Task to carry out:
Pick every line from the data below that contains the string "other" and copy it.

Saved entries
════════════════
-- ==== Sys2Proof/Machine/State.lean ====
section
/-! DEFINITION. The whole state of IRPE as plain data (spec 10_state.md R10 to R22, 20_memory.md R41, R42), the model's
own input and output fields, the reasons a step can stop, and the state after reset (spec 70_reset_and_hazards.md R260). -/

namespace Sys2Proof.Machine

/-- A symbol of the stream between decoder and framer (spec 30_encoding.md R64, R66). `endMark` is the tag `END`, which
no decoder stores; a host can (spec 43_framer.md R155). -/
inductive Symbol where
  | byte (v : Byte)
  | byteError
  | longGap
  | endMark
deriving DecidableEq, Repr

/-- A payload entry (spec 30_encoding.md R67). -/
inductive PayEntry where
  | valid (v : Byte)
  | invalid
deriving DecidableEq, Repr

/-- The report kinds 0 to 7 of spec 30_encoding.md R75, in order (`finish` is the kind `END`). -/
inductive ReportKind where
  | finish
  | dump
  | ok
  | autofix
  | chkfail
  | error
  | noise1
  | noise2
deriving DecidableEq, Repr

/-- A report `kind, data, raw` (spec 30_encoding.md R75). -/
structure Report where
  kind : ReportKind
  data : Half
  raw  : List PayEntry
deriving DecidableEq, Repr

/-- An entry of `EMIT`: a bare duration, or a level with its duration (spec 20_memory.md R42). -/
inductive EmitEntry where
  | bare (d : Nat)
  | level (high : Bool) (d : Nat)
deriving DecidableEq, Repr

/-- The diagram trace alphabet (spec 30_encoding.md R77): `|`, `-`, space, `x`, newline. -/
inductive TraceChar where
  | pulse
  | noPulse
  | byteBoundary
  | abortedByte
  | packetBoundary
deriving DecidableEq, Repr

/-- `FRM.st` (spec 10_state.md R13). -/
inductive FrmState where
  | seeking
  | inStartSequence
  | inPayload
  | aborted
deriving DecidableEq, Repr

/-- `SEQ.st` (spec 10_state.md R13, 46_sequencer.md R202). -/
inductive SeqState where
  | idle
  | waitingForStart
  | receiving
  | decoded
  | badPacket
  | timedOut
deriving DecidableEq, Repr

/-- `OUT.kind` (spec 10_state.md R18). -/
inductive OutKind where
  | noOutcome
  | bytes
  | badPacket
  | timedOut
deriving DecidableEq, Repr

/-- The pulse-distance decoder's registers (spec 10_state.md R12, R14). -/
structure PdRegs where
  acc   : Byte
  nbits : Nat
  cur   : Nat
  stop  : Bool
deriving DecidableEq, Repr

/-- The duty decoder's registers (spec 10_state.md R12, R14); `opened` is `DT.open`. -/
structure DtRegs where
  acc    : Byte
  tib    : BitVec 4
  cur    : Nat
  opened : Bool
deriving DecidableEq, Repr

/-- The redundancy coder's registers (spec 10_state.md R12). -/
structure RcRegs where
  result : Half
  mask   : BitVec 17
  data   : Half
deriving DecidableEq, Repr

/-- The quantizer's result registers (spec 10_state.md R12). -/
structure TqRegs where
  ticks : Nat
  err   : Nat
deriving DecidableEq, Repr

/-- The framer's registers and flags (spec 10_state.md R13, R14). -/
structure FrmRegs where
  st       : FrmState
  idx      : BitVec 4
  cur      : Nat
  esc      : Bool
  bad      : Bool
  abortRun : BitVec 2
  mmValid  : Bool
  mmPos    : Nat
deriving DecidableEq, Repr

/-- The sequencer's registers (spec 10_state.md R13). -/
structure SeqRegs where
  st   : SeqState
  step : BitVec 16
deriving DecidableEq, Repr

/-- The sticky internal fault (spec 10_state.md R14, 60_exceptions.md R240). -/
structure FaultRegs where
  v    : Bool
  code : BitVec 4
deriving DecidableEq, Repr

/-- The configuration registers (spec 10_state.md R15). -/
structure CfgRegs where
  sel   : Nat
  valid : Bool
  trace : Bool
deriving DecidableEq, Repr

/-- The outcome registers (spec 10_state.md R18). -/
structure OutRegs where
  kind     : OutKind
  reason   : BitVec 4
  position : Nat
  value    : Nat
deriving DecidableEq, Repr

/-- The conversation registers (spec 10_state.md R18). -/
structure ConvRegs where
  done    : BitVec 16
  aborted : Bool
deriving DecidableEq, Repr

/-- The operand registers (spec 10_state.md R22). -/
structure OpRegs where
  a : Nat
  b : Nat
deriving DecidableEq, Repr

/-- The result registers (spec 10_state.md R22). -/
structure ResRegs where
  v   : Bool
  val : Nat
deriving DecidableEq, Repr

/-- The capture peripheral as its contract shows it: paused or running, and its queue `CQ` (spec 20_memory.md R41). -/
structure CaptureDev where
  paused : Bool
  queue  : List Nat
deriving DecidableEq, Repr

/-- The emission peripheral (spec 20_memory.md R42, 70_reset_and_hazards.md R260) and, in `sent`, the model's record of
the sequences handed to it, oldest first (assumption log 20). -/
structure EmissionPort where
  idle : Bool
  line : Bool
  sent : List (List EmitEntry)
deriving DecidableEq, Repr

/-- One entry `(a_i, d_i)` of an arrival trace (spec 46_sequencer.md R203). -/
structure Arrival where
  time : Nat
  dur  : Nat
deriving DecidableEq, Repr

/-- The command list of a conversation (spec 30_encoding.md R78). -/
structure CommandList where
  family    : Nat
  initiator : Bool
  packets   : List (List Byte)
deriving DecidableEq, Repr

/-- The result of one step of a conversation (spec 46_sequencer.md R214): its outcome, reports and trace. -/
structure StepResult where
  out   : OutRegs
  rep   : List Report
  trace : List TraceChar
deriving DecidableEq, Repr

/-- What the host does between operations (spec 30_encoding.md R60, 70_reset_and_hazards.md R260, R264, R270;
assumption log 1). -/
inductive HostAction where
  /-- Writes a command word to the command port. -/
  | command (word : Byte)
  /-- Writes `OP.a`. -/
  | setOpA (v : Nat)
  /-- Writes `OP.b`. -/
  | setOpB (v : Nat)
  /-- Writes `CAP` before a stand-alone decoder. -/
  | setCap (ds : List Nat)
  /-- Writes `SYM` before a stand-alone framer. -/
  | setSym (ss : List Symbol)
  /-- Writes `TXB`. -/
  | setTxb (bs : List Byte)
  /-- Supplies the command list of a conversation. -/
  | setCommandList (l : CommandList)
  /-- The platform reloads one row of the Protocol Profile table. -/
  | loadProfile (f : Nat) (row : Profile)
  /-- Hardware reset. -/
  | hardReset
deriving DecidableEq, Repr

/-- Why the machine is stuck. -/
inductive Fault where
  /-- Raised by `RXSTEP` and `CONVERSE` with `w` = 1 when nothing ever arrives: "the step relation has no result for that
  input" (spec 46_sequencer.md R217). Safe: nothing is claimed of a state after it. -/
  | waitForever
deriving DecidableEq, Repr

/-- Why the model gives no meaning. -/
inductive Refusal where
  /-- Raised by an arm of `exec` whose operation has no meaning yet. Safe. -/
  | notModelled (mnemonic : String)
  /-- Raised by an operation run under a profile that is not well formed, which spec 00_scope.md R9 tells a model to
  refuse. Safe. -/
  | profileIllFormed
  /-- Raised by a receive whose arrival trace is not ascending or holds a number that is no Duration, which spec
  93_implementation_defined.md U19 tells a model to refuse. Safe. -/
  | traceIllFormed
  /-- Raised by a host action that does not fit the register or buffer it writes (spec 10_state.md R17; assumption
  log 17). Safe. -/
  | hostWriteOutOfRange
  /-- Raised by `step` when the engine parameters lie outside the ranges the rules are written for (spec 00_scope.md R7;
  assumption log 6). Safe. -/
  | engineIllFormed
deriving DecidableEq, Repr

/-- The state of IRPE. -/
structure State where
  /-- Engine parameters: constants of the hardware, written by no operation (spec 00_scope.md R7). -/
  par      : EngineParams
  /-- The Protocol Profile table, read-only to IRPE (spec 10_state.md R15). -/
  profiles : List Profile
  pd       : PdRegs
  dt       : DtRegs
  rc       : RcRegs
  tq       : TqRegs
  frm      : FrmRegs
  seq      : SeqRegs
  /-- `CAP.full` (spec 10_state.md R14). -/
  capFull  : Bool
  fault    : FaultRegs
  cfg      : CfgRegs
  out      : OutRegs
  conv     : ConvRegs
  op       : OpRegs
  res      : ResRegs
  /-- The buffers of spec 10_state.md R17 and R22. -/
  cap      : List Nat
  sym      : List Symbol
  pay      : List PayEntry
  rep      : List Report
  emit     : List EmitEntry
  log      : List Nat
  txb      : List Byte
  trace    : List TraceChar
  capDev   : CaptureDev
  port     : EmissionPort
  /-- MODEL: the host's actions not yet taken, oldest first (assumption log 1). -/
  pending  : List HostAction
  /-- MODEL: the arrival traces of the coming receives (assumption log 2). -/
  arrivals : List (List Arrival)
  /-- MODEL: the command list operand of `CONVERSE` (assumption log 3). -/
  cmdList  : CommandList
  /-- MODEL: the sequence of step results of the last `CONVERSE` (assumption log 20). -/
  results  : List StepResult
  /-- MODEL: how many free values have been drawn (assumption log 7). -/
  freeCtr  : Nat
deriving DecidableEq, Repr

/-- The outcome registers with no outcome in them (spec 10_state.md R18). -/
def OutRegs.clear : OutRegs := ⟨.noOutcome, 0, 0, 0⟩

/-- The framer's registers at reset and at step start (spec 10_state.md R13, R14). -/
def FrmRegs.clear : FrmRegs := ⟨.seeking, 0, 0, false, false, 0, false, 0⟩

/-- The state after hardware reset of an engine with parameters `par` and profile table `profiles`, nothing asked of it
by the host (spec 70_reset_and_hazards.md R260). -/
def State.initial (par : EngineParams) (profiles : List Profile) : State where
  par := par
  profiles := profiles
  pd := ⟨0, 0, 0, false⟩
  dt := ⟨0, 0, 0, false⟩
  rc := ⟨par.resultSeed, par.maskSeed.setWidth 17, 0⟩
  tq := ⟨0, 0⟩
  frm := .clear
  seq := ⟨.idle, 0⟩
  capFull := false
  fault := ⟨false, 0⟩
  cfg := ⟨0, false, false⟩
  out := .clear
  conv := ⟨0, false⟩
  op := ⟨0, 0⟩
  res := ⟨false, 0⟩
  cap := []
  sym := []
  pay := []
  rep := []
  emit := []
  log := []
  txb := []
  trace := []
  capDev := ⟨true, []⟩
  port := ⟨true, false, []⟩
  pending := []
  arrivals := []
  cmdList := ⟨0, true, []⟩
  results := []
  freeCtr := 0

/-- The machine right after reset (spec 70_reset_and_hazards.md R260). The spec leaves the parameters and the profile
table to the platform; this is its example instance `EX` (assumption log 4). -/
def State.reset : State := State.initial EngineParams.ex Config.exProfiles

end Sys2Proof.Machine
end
════════════════
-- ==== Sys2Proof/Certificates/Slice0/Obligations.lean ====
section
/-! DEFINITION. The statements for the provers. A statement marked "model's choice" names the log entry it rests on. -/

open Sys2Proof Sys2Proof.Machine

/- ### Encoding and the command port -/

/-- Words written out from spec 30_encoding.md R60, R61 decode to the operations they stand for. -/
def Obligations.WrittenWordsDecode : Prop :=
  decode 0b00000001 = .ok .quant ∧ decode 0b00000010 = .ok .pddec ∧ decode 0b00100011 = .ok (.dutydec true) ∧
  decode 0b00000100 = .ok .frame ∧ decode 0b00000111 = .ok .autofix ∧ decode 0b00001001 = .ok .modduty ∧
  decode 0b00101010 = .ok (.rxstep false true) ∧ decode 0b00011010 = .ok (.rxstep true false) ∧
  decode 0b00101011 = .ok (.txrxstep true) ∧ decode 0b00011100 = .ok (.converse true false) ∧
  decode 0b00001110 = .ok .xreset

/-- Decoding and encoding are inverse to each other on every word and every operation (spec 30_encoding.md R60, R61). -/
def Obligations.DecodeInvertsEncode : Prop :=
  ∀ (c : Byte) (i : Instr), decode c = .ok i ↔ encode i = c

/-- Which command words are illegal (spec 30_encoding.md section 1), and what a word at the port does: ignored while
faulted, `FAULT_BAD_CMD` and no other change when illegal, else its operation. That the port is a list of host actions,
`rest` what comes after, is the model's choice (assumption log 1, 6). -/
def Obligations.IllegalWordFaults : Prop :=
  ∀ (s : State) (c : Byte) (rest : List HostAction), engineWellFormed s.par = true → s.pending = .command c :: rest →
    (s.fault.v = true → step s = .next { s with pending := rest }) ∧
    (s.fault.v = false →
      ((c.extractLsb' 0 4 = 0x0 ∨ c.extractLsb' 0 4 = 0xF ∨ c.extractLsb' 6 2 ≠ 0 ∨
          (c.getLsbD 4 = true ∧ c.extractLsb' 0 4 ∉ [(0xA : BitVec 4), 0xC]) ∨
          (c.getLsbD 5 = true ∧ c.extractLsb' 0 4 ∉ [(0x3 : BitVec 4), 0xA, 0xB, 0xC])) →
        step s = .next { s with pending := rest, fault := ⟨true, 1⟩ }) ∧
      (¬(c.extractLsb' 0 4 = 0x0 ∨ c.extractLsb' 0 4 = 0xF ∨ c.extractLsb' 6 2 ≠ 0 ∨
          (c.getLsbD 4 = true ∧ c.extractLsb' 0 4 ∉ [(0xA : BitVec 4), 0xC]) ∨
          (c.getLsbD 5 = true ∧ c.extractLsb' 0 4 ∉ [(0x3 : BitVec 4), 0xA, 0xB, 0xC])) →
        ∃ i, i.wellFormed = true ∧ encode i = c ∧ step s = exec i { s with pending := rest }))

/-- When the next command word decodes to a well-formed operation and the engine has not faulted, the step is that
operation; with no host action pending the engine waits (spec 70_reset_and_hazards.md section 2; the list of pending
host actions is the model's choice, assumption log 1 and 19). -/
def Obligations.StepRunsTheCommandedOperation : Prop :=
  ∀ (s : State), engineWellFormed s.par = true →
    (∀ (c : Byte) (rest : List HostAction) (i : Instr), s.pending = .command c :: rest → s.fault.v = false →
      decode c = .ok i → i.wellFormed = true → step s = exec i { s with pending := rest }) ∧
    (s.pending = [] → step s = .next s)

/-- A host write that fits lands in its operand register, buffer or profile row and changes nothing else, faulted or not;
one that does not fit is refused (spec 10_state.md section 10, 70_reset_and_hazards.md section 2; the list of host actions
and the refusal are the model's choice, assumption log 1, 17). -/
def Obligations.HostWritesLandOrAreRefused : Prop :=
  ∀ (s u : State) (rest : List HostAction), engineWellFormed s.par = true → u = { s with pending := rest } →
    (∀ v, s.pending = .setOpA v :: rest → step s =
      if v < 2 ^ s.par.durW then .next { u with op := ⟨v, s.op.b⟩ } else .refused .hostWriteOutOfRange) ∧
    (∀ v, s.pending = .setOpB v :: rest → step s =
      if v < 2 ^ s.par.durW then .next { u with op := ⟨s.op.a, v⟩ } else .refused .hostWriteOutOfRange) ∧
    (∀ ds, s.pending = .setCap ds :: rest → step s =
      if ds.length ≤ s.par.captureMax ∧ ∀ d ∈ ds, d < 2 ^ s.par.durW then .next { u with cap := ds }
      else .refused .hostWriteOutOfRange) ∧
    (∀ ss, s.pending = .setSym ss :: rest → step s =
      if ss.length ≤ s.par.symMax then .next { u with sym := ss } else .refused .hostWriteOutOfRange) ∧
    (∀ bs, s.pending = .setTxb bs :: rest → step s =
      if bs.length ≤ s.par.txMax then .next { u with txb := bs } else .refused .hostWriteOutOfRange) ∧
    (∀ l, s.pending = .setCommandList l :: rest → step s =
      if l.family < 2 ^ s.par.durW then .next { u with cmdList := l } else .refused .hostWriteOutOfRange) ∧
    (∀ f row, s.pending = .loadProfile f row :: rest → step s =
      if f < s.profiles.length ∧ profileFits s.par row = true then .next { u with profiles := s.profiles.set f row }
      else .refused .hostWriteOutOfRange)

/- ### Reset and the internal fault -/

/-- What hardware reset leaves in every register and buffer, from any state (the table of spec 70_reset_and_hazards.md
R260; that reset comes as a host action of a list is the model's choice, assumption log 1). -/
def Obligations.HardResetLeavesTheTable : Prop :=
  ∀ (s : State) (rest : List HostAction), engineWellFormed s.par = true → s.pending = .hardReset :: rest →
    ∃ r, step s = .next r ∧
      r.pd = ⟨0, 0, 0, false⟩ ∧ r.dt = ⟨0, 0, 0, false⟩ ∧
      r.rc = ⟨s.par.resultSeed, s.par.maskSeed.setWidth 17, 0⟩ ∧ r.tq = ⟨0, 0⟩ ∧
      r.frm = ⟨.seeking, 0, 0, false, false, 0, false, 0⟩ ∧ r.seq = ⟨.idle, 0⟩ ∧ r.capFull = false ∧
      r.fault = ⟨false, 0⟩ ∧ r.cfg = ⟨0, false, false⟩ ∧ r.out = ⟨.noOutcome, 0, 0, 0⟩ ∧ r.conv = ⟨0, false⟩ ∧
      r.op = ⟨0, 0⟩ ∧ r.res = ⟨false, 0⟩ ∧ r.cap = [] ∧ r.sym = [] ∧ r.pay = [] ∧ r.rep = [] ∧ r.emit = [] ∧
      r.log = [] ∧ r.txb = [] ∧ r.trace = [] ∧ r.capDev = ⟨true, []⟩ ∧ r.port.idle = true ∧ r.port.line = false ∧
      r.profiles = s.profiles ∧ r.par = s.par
════════════════
The completed task:
/-- Decoding and encoding are inverse to each other on every word and every operation (spec 30_encoding.md R60, R61). -/
faulted, `FAULT_BAD_CMD` and no other change when illegal, else its operation. That the port is a list of host actions,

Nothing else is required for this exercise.